Anna Conradie, 18, advises big corps in South Africa on how they can work environmentally friendly Foto: privat

Since we could not do that, I set up some meetings for a youth think tank I founded. We work with a bunch of high polluters here in South Africa on how they can make their companies more environmentally friendly. How it works is, that I contact big corporates, tell them that we want to work with them and not destruct them or anything, until we finally meet. It took me nearly a year to get a meeting with one big company we now work with.

So that is how I started to get involved in the climate movement last year in May. I started joining strikes and organized a national school climate strike. We were planning to do another one this year, but because of Corona that plan shifted. It is very difficult to make people understand here that this is a very big issue, it is something that we need to act on rapidly.

I think where you come from defines how you see issues and how you understand them. Here in South Africa, we have the richest square mile next to the poorest. So, I think the youth in Africa sees climate issues a lot different from European activists, we call them “the West“. African activists feel very strongly about social justice because poverty and injustice are on every corner of our hometowns.
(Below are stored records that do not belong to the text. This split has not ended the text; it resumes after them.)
/-- Settles O30: the remainder is exact (`toInt_aluModulo_result`), and so is the quotient where it fits (`tdiv_fits`);
the one quotient that does not is computed. -/
theorem divisionLaws : Obligations.DivisionLaws := by
  intro a b hb
  have hrem := toInt_aluModulo_result a b
  obtain ⟨hpos, hneg⟩ := tmod_sign a.toInt b.toInt
  refine ⟨_, _, aluDivide_of_ne_zero a b hb, aluModulo_of_ne_zero a b hb, fun ⟨hmin, hone⟩ => ?_, fun hwrap => ?_, ?_,
    ?_, ?_⟩
  · rw [hrem, hmin, hone]
    decide
  · obtain ⟨hlow, hhigh⟩ := tdiv_fits hwrap
    rw [toInt_wrap32 hlow hhigh, hrem]
    exact ⟨(Int.tdiv_mul_add_tmod _ _).symm, Int.natAbs_tdiv _ _⟩
  · rw [hrem, Int.natAbs_tmod]
    exact Nat.mod_lt _ (Int.natAbs_pos.mpr hb)
  · rwa [hrem]
  · rwa [hrem]

end Sys2Proof.Proofs
end

section
/-! PROOFS. compare and branch (R140 to R144): completion, faults, and what the conditions say after a compare. -/

namespace Sys2Proof.Proofs

open Sys2Proof Sys2Proof.Machine Sys2Proof.Claims

section Bodies

variable {s : State} {a b : Operand} {va vb t : Word}

theorem compareBody_of_read (ha : s.readOperand a = .ok va) (hb : s.readOperand b = .ok vb) :
    s.compareBody a b = .ok ((s.setFlag (compareFlag va vb)).advance lenWide) := by
  simp only [State.compareBody, ha, hb, except_ok_bind]

theorem branchBody_of_read (ht : s.readOperand a = .ok t) : s.branchBody a = s.branchTo t.toInt := by
  simp only [State.branchBody, ht, except_ok_bind]

end Bodies

/-- Settles O31: `compareBody_of_read`. -/
theorem compareWritesTheFlag : Obligations.CompareWritesTheFlag := fun _ _ _ _ _ _ hc ha hb =>
  State.conditional_ok hc (compareBody_of_read ha hb)

/-- Settles O33: the target passes the range check of R141. -/
theorem branchMovesThePc : Obligations.BranchMovesThePc := by
  intro s c target t hc ht hmin hmax
  refine State.conditional_ok hc ((branchBody_of_read ht).trans ?_)
  exact if_neg (by omega)

/-- Settles O34: the first part of a body that fails raises. -/
theorem compareBranchAndOutputFaults : Obligations.CompareBranchAndOutputFaults := by
  intro s c a b hc
  refine ⟨fun e he => ⟨State.conditional_error hc ?_, State.conditional_error hc ?_, State.conditional_error hc ?_⟩,
    fun va e ha he => State.conditional_error hc ?_, fun t ht hout => State.conditional_error hc ?_⟩
  · simp only [State.compareBody, he, except_error_bind]
  · simp only [State.branchBody, he, except_error_bind]
  · simp only [State.writeOutputBody, he, except_error_bind]
  · simp only [State.compareBody, ha, he, except_ok_bind, except_error_bind]
  · exact (branchBody_of_read ht).trans (if_pos hout)

/-- The flag a compare writes: the exact difference where it fits a word, else one period off (R140, R142). -/
theorem compareFlag_cases (a b : Word) :
    (a.toInt - b.toInt < -2147483648 ∧ (compareFlag a b).toInt = a.toInt - b.toInt + 4294967296) ∨
      (a.toInt - b.toInt > 2147483647 ∧ (compareFlag a b).toInt = a.toInt - b.toInt - 4294967296) ∨
      (-2147483648 ≤ a.toInt - b.toInt ∧ a.toInt - b.toInt ≤ 2147483647 ∧
        (compareFlag a b).toInt = a.toInt - b.toInt) := by
  have ha := word_toInt_bounds a
  have hb := word_toInt_bounds b
  rw [compareFlag, wrap32, BitVec.toInt_ofInt, Int.bmod_def]
  omega

/-- Settles O32: each condition compares the flag with 0 (O17), and the flag is the difference or one period off
(`compareFlag_cases`). -/
theorem conditionsAfterCompare : Obligations.ConditionsAfterCompare := by
  intro a b f d
  obtain ⟨heq, hne, hgt, hngt, hlt, hnlt, _⟩ := conditionTable f
  have ha := word_toInt_bounds a
  have hb := word_toInt_bounds b
  have hf : (d < -2147483648 ∧ f.toInt = d + 4294967296) ∨ (d > 2147483647 ∧ f.toInt = d - 4294967296) ∨
      (-2147483648 ≤ d ∧ d ≤ 2147483647 ∧ f.toInt = d) := compareFlag_cases a b
  have hd : d = a.toInt - b.toInt := rfl
  rw [heq, hne, hgt, hngt, hlt, hnlt, ne_eq, ne_eq, ← BitVec.toInt_inj]
  clear_value f d
  refine ⟨?_, ?_, fun hfits => ?_, fun hover => ?_, fun _ => ?_⟩ <;> omega

end Sys2Proof.Proofs
end

section
/-! PROOFS. The console and the disk (R150 to R155): completion, faults, and a machine that waits for input. -/

namespace Sys2Proof.Proofs

open Sys2Proof Sys2Proof.Machine Sys2Proof.Claims

/-! ### The console -/

section Console

variable {s : State} {dst : Operand} {l : Location}

/-- R154: with no input the engine waits. -/
theorem readInputBody_of_empty (hl : s.resolveDest 0 dst = .ok l) (hcin : s.cin = []) :
    s.readInputBody dst = .ok s := by
  simp only [State.readInputBody, State.consoleIn, hl, hcin, except_ok_bind]

theorem readInputBody_of_byte {b : Byte} {rest : List Byte} (hl : s.resolveDest 0 dst = .ok l)
    (hcin : s.cin = b :: rest) :
    s.readInputBody dst =
      ({ s with cin := rest } : State).store l (byteToWord b) >>= fun t => .ok (t.advance lenNarrow) := by
  simp only [State.readInputBody, State.consoleIn, hl, hcin, except_ok_bind]

end Console

theorem byteToWord_eq_ofNat (b : Byte) : byteToWord b = BitVec.ofNat 32 b.toNat := by
  have hb := byte_lt b
  refine BitVec.eq_of_toInt_eq ((toInt_byteToWord b).trans ?_)
  rw [BitVec.toInt_ofNat', Int.bmod_def]
  omega

/-- A byte fits any destination. -/
theorem storable_byteToWord (l : Location) (b : Byte) : Storable l (byteToWord b) := by
  have hb := byte_lt b
  cases l with
  | reg _ | const _ => trivial
  | ram _ =>
    simp only [Storable, toInt_byteToWord]
    omega

theorem lowByte_eq_ofNat (v : Word) : lowByte v = BitVec.ofNat 8 (v.toInt % 256).toNat := by
  refine byte_ext ?_
  rw [lowByte, BitVec.toNat_setWidth, BitVec.toNat_ofNat, BitVec.toInt_eq_toNat_cond]
  omega

/-- Settles O35: the byte is taken and stored in the state without it, whose other parts are those of `s`. -/
theorem readInputStoresTheByte : Obligations.ReadInputStoresTheByte := by
  intro s c dst l b rest hc hl hcin
  obtain ⟨hres, hconst⟩ := State.resolveDest_ok hl
  obtain ⟨u, hu, hpc, hwrites, hflag, ⟨hdisk, hin, hout⟩, hmachine⟩ :=
    store_completes (s := { s with cin := rest }) lenNarrow (State.locationOk_of_resolve hres) hconst
      (storable_byteToWord l b)
  refine ⟨u.advance lenNarrow, State.conditional_ok hc ?_, hpc, ?_, hin, hout, hdisk, hflag, hmachine⟩
  · rw [readInputBody_of_byte hl hcin, hu, except_ok_bind]
  · rw [← byteToWord_eq_ofNat]
    exact hwrites

/-- Settles O36: the destination is resolved before the input is looked at. -/
theorem readInputDestinationFaults : Obligations.ReadInputDestinationFaults := by
  intro s c dst e hc he
  refine ⟨State.conditional_error hc ?_, rfl⟩
  simp only [State.readInputBody, he, except_error_bind]

/-- Settles O38: the body of write-output, whose low byte is the value modulo 256. -/
theorem writeOutputAppendsTheLowByte : Obligations.WriteOutputAppendsTheLowByte := by
  intro s c src v hc hv
  have hbody : s.writeOutputBody src = .ok ((s.consoleOut (lowByte v)).advance lenNarrow) := by
    simp only [State.writeOutputBody, hv, except_ok_bind]
  rw [← lowByte_eq_ofNat]
  exact State.conditional_ok hc hbody

/-! ### Waiting for input -/

/-- A blocked machine runs, and its next statement is an executed read-input that resolves, with no input. -/
theorem blocked_cases {s : State} (h : s.blocked = true) :
    s.status = .running ∧ s.pc ≠ s.len ∧ s.cin = [] ∧
      ∃ bs c dst l, s.fetchWindow = .ok bs ∧ decode bs = .ok (.readInput c dst) ∧ c.holds s.flag = true ∧
        s.resolveDest 0 dst = .ok l := by
  unfold State.blocked at h
  split at h
  · rename_i bs hrun hbs
    split at h
    · rename_i c dst hdec
      simp only [Bool.and_eq_true, decide_eq_true_eq, List.isEmpty_iff] at h
      obtain ⟨⟨⟨hc, hok⟩, hcin⟩, hpc⟩ := h
      cases hl : s.resolveDest 0 dst with
      | ok l => exact ⟨hrun, hpc, hcin, bs, c, dst, l, hbs, hdec, hc, hl⟩
      | error e =>
        rw [hl] at hok
        cases hok
    · cases h
  · cases h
In terms of the climate crisis though, our biggest worry is drought! Last year, two regions were declared by the UN as “national disaster zones“. They did not have water for four months! We should have enough water but because of the lack of infrastructure, it causes us to lose about 40 per cent of the water that should go to homes. So, our biggest concern is the fact that drought will affect all of our subsistence farmers. If we do not act rapidly, it will impact all of our rural areas, people will lose all their livelihoods.